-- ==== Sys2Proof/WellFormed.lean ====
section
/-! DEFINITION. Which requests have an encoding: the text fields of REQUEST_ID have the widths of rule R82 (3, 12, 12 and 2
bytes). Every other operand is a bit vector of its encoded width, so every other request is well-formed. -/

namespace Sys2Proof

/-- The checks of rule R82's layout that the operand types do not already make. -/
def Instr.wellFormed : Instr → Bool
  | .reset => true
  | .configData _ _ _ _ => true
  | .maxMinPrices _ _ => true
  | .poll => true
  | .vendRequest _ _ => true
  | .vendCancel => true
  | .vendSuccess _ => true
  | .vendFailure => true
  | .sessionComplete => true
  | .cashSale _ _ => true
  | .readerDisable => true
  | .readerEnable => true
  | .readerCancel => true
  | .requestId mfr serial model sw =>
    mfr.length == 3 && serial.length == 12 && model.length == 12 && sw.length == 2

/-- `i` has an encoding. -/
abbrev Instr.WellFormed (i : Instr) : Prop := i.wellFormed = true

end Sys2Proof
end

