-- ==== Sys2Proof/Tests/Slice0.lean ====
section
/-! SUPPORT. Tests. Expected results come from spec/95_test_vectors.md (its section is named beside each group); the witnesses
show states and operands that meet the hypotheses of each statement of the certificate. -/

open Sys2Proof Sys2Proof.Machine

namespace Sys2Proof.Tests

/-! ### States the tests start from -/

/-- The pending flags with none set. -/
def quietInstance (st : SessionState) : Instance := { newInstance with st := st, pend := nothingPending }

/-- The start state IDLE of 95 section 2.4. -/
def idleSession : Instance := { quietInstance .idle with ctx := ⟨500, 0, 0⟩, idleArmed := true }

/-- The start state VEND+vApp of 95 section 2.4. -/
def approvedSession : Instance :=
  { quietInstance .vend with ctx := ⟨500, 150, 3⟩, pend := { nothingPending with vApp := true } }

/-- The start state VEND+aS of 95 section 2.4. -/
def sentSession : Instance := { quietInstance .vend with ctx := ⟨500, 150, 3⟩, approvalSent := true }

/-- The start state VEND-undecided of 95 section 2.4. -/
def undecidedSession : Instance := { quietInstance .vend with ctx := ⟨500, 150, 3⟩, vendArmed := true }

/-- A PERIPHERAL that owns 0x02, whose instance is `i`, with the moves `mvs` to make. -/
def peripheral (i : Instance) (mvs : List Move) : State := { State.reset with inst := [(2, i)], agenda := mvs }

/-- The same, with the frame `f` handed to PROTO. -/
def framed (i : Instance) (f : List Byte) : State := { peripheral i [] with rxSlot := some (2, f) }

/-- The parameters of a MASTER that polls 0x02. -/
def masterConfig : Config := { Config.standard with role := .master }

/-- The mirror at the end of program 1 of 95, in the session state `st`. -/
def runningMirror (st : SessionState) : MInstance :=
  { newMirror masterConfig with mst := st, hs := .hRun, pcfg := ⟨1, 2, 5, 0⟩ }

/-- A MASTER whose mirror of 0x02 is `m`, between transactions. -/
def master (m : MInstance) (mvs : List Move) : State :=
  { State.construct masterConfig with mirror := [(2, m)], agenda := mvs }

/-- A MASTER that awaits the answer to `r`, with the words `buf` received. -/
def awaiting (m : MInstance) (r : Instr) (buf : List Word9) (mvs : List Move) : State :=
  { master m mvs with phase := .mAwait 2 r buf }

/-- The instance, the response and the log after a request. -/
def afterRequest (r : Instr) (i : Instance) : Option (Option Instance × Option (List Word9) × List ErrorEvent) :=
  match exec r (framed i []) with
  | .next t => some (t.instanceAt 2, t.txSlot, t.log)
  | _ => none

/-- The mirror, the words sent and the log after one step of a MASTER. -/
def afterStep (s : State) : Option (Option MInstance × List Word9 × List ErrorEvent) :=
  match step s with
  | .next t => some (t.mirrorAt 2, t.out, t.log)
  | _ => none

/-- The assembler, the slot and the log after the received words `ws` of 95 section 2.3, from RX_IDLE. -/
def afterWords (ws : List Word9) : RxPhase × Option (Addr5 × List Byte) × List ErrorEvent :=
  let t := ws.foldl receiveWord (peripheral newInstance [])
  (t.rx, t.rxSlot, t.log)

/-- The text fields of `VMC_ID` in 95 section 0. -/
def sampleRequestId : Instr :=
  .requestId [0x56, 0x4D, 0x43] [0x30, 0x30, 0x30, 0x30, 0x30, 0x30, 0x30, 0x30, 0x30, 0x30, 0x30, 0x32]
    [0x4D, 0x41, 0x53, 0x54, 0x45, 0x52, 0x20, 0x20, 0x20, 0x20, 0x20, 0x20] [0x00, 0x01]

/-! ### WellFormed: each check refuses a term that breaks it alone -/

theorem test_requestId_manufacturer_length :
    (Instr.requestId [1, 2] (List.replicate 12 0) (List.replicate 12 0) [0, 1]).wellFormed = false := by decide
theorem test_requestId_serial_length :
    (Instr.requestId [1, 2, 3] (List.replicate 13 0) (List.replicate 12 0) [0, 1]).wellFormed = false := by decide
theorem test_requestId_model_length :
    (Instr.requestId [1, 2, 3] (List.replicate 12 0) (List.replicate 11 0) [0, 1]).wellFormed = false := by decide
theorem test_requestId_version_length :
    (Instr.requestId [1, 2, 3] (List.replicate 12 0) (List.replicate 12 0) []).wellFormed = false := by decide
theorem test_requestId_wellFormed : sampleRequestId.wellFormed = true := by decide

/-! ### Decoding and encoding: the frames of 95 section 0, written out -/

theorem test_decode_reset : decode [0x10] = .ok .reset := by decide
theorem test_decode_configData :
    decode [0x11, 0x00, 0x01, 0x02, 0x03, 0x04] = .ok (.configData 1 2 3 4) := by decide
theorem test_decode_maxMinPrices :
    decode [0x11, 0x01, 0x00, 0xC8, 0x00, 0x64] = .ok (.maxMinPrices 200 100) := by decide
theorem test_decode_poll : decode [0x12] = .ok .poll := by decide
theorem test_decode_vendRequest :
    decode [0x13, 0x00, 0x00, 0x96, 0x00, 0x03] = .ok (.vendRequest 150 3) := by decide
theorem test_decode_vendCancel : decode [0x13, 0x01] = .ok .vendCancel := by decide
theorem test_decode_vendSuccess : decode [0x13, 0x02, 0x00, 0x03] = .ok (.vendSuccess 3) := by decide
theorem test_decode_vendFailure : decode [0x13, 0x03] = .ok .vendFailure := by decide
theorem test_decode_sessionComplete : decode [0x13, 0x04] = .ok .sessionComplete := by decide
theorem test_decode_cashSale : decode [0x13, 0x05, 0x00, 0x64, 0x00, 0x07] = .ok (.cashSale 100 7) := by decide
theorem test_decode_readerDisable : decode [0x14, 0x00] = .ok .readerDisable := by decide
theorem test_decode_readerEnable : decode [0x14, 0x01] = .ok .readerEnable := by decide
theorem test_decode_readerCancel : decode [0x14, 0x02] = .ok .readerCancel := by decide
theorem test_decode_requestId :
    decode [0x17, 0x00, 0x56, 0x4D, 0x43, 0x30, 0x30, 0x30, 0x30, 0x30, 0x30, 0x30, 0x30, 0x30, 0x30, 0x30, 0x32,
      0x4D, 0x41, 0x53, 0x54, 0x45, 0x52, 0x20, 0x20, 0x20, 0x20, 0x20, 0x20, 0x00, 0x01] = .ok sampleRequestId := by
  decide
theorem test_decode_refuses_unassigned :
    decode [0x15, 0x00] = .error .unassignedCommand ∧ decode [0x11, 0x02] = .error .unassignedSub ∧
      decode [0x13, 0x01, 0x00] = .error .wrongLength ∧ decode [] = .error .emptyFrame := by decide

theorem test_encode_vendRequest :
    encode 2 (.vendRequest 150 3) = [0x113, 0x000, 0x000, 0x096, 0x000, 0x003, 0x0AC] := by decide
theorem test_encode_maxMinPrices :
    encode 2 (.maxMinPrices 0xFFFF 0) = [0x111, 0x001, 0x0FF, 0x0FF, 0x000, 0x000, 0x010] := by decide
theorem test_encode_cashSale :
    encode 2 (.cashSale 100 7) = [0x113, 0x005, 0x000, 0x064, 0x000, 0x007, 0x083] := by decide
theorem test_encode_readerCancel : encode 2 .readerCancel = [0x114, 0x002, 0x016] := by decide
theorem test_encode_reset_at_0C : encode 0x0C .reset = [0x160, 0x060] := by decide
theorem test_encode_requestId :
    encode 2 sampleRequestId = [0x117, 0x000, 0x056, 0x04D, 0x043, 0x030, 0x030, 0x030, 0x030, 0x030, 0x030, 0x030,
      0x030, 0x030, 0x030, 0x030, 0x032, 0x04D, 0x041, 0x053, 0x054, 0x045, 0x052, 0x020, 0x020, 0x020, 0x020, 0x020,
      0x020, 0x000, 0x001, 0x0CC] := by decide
----------------
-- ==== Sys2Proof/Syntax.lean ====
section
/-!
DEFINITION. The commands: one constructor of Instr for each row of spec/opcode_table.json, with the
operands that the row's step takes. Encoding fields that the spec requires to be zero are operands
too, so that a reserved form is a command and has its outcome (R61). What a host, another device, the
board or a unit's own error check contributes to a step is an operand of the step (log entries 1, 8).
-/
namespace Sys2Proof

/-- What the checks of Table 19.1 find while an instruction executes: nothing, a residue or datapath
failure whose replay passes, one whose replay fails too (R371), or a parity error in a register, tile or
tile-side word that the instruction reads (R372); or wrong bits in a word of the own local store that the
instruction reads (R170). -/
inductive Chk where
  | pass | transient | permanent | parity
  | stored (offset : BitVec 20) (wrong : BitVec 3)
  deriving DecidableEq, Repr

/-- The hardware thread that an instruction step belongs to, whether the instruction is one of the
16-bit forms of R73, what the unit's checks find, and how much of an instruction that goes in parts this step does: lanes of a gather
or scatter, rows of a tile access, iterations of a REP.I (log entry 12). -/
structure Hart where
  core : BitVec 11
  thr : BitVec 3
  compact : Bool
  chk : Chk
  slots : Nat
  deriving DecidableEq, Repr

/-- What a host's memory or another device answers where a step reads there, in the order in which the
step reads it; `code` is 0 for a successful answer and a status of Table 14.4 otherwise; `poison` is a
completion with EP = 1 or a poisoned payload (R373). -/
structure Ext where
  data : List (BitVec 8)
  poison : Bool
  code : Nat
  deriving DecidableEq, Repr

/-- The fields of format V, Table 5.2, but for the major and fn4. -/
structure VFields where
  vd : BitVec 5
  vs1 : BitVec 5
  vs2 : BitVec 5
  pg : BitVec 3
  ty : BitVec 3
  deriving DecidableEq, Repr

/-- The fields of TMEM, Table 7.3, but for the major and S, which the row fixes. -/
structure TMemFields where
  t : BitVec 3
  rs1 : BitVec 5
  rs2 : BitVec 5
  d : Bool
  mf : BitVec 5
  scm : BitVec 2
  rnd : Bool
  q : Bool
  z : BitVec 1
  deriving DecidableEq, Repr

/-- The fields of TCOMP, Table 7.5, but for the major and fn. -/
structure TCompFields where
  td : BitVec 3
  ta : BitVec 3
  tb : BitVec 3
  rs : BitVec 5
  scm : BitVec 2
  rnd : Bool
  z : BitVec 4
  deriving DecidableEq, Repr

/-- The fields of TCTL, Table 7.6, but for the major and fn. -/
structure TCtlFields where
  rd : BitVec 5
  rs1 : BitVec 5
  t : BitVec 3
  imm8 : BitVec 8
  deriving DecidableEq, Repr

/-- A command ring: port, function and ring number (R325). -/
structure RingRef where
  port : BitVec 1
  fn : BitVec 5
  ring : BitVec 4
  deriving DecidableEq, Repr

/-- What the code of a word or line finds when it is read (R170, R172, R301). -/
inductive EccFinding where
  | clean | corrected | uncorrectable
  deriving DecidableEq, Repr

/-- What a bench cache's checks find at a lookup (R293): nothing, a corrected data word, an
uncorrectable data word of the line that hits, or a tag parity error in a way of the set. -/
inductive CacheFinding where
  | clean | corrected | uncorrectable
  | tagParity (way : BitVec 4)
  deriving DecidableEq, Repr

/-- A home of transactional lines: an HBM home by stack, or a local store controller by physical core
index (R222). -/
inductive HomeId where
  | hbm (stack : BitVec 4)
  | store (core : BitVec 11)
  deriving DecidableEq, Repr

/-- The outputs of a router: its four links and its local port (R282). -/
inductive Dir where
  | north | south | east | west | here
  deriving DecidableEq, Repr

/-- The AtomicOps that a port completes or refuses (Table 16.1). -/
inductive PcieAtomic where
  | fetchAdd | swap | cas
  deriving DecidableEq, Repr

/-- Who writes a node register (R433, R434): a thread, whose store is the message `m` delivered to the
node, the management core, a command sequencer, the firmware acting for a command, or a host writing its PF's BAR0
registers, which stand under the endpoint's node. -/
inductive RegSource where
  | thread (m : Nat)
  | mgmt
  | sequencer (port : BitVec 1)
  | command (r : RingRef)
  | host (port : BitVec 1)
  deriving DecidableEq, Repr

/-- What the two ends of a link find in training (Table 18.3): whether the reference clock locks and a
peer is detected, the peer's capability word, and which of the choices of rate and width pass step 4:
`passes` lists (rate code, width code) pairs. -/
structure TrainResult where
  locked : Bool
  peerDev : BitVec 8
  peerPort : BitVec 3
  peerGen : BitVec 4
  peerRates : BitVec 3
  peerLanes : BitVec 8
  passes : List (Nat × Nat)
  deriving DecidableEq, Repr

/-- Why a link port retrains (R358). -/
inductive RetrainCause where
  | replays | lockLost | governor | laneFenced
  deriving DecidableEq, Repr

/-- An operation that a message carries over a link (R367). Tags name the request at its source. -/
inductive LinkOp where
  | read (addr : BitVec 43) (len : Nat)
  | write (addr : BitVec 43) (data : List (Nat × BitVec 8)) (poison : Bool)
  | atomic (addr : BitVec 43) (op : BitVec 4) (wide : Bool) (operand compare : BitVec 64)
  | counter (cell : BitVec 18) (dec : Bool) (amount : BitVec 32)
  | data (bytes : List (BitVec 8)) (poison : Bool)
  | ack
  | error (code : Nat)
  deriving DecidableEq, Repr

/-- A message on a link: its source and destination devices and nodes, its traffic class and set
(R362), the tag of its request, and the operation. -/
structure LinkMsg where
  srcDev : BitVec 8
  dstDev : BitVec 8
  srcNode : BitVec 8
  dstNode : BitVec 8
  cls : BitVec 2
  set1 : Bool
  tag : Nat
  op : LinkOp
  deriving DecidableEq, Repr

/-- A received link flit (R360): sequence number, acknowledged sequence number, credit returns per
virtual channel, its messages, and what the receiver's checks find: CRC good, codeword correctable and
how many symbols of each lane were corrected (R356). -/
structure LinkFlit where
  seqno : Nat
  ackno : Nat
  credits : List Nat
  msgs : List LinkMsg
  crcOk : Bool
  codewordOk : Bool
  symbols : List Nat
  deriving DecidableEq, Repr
----------------
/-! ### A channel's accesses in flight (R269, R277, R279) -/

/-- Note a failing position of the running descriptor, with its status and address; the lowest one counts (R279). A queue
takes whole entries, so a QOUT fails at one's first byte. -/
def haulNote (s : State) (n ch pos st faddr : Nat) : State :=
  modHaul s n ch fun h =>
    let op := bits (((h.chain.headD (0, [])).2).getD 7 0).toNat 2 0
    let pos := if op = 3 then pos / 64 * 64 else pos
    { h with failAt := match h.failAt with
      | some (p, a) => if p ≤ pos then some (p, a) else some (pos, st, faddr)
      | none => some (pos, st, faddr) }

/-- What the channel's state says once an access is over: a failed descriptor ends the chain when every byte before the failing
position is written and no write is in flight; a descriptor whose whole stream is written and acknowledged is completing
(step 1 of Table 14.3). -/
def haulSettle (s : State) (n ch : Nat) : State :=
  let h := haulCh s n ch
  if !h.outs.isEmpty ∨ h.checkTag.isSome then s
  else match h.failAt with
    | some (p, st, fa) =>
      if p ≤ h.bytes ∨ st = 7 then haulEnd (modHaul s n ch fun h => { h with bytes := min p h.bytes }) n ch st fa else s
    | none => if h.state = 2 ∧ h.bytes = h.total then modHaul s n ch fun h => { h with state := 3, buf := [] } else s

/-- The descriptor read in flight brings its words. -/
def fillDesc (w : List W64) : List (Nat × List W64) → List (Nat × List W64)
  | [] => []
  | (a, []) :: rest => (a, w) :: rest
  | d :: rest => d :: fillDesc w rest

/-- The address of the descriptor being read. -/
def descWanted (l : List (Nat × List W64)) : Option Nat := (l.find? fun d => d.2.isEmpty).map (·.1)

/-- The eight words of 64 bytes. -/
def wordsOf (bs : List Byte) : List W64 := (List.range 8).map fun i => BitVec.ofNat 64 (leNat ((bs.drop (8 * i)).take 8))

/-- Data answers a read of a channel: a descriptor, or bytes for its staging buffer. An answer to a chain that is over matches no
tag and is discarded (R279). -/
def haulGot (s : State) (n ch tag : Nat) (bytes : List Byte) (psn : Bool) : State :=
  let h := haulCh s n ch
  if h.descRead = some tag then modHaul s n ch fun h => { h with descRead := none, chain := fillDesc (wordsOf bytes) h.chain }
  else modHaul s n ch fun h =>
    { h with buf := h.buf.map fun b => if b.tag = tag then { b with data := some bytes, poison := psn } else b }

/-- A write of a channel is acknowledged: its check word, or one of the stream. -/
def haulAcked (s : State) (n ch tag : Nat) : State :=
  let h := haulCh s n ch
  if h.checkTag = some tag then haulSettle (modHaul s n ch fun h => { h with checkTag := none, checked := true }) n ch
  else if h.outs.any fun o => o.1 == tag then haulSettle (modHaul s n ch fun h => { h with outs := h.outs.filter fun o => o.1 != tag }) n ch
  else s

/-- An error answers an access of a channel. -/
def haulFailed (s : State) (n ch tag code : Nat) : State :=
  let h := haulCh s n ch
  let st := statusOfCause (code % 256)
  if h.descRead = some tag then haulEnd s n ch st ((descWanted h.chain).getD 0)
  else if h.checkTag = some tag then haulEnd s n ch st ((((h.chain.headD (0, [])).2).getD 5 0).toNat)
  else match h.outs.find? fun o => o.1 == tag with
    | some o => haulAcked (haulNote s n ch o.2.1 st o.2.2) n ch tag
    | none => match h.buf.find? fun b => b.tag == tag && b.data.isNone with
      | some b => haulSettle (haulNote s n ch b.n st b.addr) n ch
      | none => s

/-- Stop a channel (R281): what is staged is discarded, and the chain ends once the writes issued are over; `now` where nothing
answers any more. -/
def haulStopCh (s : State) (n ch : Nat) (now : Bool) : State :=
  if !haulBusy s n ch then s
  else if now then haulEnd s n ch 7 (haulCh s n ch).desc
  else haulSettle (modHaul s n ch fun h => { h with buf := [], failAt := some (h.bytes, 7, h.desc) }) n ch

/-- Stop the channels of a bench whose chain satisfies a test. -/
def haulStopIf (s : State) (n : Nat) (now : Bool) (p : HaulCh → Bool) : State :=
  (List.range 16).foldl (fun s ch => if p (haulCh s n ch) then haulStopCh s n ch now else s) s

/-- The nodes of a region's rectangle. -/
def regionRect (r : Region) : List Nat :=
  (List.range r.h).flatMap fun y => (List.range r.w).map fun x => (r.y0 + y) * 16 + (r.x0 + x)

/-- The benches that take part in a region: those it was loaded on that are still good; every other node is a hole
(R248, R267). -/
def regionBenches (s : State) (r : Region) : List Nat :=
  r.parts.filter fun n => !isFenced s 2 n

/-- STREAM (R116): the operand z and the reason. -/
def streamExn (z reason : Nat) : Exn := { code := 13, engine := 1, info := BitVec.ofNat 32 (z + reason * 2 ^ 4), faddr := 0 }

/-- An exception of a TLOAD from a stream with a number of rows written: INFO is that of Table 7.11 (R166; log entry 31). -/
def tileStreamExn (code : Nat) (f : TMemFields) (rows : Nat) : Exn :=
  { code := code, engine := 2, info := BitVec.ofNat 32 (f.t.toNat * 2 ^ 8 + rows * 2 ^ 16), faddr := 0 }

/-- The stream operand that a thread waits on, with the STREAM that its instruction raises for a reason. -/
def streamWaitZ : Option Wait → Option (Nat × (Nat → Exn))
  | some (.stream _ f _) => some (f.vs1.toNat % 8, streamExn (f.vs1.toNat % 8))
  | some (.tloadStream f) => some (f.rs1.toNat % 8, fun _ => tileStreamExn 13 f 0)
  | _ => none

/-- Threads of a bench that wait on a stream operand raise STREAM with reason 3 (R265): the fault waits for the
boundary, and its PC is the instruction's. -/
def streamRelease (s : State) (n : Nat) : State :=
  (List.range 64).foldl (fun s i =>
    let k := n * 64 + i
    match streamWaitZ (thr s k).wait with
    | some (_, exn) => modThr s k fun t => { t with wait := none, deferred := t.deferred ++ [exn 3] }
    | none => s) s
----------------
• _Exercise_
Reproduce exactly the stretch of the material above that starts at the line with "fillDesc w rest" and ends at the line with "def wordsOf (bs", both included, and nothing else.

• _Result for this task_
  | d :: rest => d :: fillDesc w rest

/-- The address of the descriptor being read. -/
def descWanted (l : List (Nat × List W64)) : Option Nat := (l.find? fun d => d.2.isEmpty).map (·.1)

/-- The eight words of 64 bytes. -/
def wordsOf (bs : List Byte) : List W64 := (List.range 8).map fun i => BitVec.ofNat 64 (leNat ((bs.drop (8 * i)).take 8))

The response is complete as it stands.